Aim of the exercise — All lines below containing "stride" are to be listed.

Information provided —

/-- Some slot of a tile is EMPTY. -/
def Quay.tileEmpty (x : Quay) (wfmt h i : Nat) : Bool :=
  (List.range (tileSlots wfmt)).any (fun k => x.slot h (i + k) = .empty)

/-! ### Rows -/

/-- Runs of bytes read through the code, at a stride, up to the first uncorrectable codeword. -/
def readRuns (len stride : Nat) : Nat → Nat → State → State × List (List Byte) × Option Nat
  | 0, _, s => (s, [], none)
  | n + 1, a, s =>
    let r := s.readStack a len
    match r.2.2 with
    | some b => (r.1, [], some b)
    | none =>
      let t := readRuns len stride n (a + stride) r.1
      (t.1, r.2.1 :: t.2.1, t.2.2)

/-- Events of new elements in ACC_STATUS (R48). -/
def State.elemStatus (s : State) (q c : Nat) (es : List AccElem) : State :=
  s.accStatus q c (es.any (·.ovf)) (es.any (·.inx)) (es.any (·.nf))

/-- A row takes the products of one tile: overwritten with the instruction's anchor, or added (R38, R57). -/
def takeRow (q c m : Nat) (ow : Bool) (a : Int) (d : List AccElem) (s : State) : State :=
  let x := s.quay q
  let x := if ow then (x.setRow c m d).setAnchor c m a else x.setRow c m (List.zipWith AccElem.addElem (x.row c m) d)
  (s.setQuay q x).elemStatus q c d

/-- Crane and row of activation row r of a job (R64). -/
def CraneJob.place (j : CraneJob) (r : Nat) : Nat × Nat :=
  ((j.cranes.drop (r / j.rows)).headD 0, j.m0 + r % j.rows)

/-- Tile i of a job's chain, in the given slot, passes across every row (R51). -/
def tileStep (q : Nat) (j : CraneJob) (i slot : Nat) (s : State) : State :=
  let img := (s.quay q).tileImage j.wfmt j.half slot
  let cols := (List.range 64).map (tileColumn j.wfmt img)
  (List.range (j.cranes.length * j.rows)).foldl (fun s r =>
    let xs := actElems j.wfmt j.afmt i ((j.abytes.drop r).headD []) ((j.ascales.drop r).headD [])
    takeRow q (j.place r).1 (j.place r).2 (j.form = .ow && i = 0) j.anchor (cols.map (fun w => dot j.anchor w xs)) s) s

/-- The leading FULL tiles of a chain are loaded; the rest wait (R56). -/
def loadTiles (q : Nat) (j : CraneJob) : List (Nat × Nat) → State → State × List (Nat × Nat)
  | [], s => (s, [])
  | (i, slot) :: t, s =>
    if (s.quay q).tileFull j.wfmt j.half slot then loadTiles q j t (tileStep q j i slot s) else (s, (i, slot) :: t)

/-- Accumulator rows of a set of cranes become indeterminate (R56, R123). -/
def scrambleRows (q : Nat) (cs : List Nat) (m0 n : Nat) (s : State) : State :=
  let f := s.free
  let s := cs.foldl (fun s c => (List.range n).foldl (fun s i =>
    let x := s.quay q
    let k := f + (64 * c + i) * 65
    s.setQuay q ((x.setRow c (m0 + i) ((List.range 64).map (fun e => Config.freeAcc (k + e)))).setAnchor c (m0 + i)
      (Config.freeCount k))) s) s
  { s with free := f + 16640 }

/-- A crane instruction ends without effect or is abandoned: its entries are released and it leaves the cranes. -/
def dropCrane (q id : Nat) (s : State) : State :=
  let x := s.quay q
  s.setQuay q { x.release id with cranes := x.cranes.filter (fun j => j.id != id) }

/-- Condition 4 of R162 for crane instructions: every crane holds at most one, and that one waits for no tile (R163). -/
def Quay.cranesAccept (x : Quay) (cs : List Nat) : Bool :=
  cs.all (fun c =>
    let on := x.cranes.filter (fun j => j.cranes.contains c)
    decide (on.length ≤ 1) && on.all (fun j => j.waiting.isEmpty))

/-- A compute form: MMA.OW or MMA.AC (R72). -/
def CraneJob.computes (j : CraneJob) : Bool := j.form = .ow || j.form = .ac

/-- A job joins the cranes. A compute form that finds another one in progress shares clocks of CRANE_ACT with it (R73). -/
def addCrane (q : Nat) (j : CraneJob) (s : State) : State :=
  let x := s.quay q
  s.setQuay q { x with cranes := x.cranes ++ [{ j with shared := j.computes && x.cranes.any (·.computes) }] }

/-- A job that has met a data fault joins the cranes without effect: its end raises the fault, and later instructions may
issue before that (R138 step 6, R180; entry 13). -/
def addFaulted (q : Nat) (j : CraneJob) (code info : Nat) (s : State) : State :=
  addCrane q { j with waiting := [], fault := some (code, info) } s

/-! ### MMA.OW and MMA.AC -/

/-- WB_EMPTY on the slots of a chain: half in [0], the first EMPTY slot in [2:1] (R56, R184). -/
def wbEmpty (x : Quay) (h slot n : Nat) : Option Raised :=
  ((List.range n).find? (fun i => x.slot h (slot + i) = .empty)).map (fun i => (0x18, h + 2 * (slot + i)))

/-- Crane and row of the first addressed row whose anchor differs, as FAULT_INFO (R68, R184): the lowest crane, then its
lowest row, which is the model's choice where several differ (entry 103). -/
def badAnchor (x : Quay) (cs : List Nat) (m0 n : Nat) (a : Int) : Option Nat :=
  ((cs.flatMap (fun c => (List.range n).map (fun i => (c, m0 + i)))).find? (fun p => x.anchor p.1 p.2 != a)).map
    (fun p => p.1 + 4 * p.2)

Written answer —
/-- Runs of bytes read through the code, at a stride, up to the first uncorrectable codeword. -/
def readRuns (len stride : Nat) : Nat → Nat → State → State × List (List Byte) × Option Nat
      let t := readRuns len stride n (a + stride) r.1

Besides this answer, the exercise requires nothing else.